To do:
What you give back should be exactly the opening lines of the data, ending with the line that contains "namespace Sys2Proof.Machine" and including it.

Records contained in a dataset
-- ==== Sys2Proof/Laws/KeepDram.lean ====
section
/-! SUPPORT. Every operation keeps the invariant and the commands that wait: DRAM lines, metadata and the serving of requests.
One lemma for each operation that answers a state (`_inv`, and `_at` for the state inside a larger answer); of a command the lemma says that it completes (`Goes`). -/
namespace Sys2Proof.Machine
variable {wq : List Instr}

/-! Machine/DramLines.lean -/

theorem State.setDram_inv (s : State) (c : Nat) (x : ChSt) (hI : s.Good wq) : (State.setDram s c x).Good wq := by
  unfold State.setDram
  repeat' (first | with_reducible assumption | (with_reducible refine State.Good.mk_of ?_; with_reducible refine State.Good.parts ?_))

theorem State.dramCmd_inv (s : State) (c code bank row line : Nat) (w : DramWho) (hI : s.Good wq) : (State.dramCmd s c code bank row line w).Good wq := by
  unfold State.dramCmd
  repeat' (first | with_reducible assumption | with_reducible apply State.setDram_inv)

theorem State.lineCmd_inv (s : State) (c p : Nat) (wr : Bool) (w : DramWho) (hI : s.Good wq) : (State.lineCmd s c p wr w).Good wq := by
  unfold State.lineCmd
  repeat' (first | with_reducible assumption | with_reducible apply State.Good.ite | with_reducible apply State.bump_inv | with_reducible apply State.dramCmd_inv | with_reducible apply State.setDram_inv | split)

theorem State.freeWords_inv : ∀ (n : Nat) (s : State), s.Good wq → InvAt wq Prod.snd (State.freeWords s n)
  | 0, _, h => h
  | n + 1, s, h => State.freeWords_inv n _ (State.freeWord_inv s h)
theorem State.freeWords_at (s : State) (n : Nat) (h : s.Good wq) : (State.freeWords s n).2.Good wq := InvAt.inv (State.freeWords_inv n s h)

theorem State.storedLine_inv (s : State) (c p : Nat) (hI : s.Good wq) : InvAt wq Prod.snd (State.storedLine s c p) := by
  unfold State.storedLine
  repeat' (first | with_reducible assumption | with_reducible apply InvAt.snd | with_reducible apply State.freeWords_at | with_reducible apply State.Good.iteSnd | split)
theorem State.storedLine_at (s : State) (c p : Nat) (hI : s.Good wq) : (Prod.snd (State.storedLine s c p)).Good wq := InvAt.inv (State.storedLine_inv _ _ _ hI)

theorem LineOut.beat_inv (o : LineOut) (m : BitVec 16) (k : Nat) (e : BitVec 16) (hI : o.state.Good wq) :
    InvAt wq LineOut.state (o.beat m k e) := by
  have hv : (o.state.freeNat.2.freeWord.2).Good wq := State.freeWord_at _ (State.freeNat_at _ hI)
  unfold LineOut.beat
  split
  · exact hI
  · exact InvAt.line hI
  · exact InvAt.line hI
  · dsimp only
    split <;> exact InvAt.line hv
theorem LineOut.beat_at (o : LineOut) (m : BitVec 16) (k : Nat) (e : BitVec 16) (hI : o.state.Good wq) :
    (o.beat m k e).state.Good wq := InvAt.inv (LineOut.beat_inv o m k e hI)

theorem LineOut.decode_inv (o : LineOut) (m : BitVec 16) (errs : List (Nat × BitVec 16)) (hI : o.state.Good wq) :
    InvAt wq LineOut.state (o.decode m errs) := by
  unfold LineOut.decode
  split
  · exact hI
  · generalize List.range 16 = l
    induction l generalizing o with
    | nil => exact hI
    | cons a l ih => exact ih _ (LineOut.beat_at o m a _ hI)
theorem LineOut.decode_at (o : LineOut) (m : BitVec 16) (errs : List (Nat × BitVec 16)) (hI : o.state.Good wq) :
    (o.decode m errs).state.Good wq := InvAt.inv (LineOut.decode_inv o m errs hI)

theorem State.decodeLine_inv (s : State) (c l : Nat) (checks : List LineCheck) (w : DramWho) (hI : s.Good wq) : InvAt wq LineOut.state (State.decodeLine s c l checks w) := by
  unfold State.decodeLine
  repeat' (first | with_reducible assumption | (extract_lets +onlyGivenNames zz; first | (refine State.Good.gen wq zz (fun _ => ?_) ?_; clear_value zz; rotate_left; subst zz; rotate_right) | (refine State.Good.genSnd wq zz (fun _ => ?_) ?_; clear_value zz; rotate_left; subst zz; rotate_right) | (refine State.Good.genLine wq zz (fun _ => ?_) ?_; clear_value zz; rotate_left; subst zz; rotate_right) | clear_value zz) | with_reducible apply InvAt.line | with_reducible apply State.lineCmd_inv | with_reducible apply LineOut.decode_at | with_reducible apply State.storedLine_at)
theorem State.decodeLine_at (s : State) (c l : Nat) (checks : List LineCheck) (w : DramWho) (hI : s.Good wq) : (LineOut.state (State.decodeLine s c l checks w)).Good wq := InvAt.inv (State.decodeLine_inv _ _ _ _ _ hI)

theorem State.storeLine_inv (s : State) (c l : Nat) (ws : List Word) (w : DramWho) (hI : s.Good wq) : (State.storeLine s c l ws w).Good wq := by
  unfold State.storeLine
  repeat' (first | with_reducible assumption | with_reducible apply State.lineCmd_inv | with_reducible apply State.setDram_inv)

theorem State.clearLost_inv (s : State) (c l : Nat) (hI : s.Good wq) : (State.clearLost s c l).Good wq := by
  unfold State.clearLost
  repeat' (first | with_reducible assumption | with_reducible apply State.clear_inv | split)

theorem State.groupXor_inv (s : State) (c : Nat) (ls : List Nat) (checks : List LineCheck) (w : DramWho) (h : s.Good wq) :
    InvAt wq LineOut.state (State.groupXor s c ls checks w) := by
  have gen : ∀ (ls : List Nat) (o : LineOut), InvAt wq LineOut.state o → InvAt wq LineOut.state (ls.foldl (fun (o : LineOut) l =>
      let r := o.state.decodeLine c l checks w
      (⟨r.state, xorLines o.words r.words, 0, o.lost ||| r.lost, 0⟩ : LineOut)) o) := by
    intro ls
    induction ls with
    | nil => intro o ho; exact ho
    | cons l ls ih => intro o ho; exact ih _ (InvAt.line (State.decodeLine_at o.state c l checks w (InvAt.inv ho)))
  unfold State.groupXor
  exact gen ls _ (InvAt.line h)
theorem State.groupXor_at (s : State) (c : Nat) (ls : List Nat) (checks : List LineCheck) (w : DramWho) (hI : s.Good wq) : (LineOut.state (State.groupXor s c ls checks w)).Good wq := InvAt.inv (State.groupXor_inv _ _ _ _ _ hI)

Answer space:
-- ==== Sys2Proof/Laws/KeepDram.lean ====
section
/-! SUPPORT. Every operation keeps the invariant and the commands that wait: DRAM lines, metadata and the serving of requests.
One lemma for each operation that answers a state (`_inv`, and `_at` for the state inside a larger answer); of a command the lemma says that it completes (`Goes`). -/
namespace Sys2Proof.Machine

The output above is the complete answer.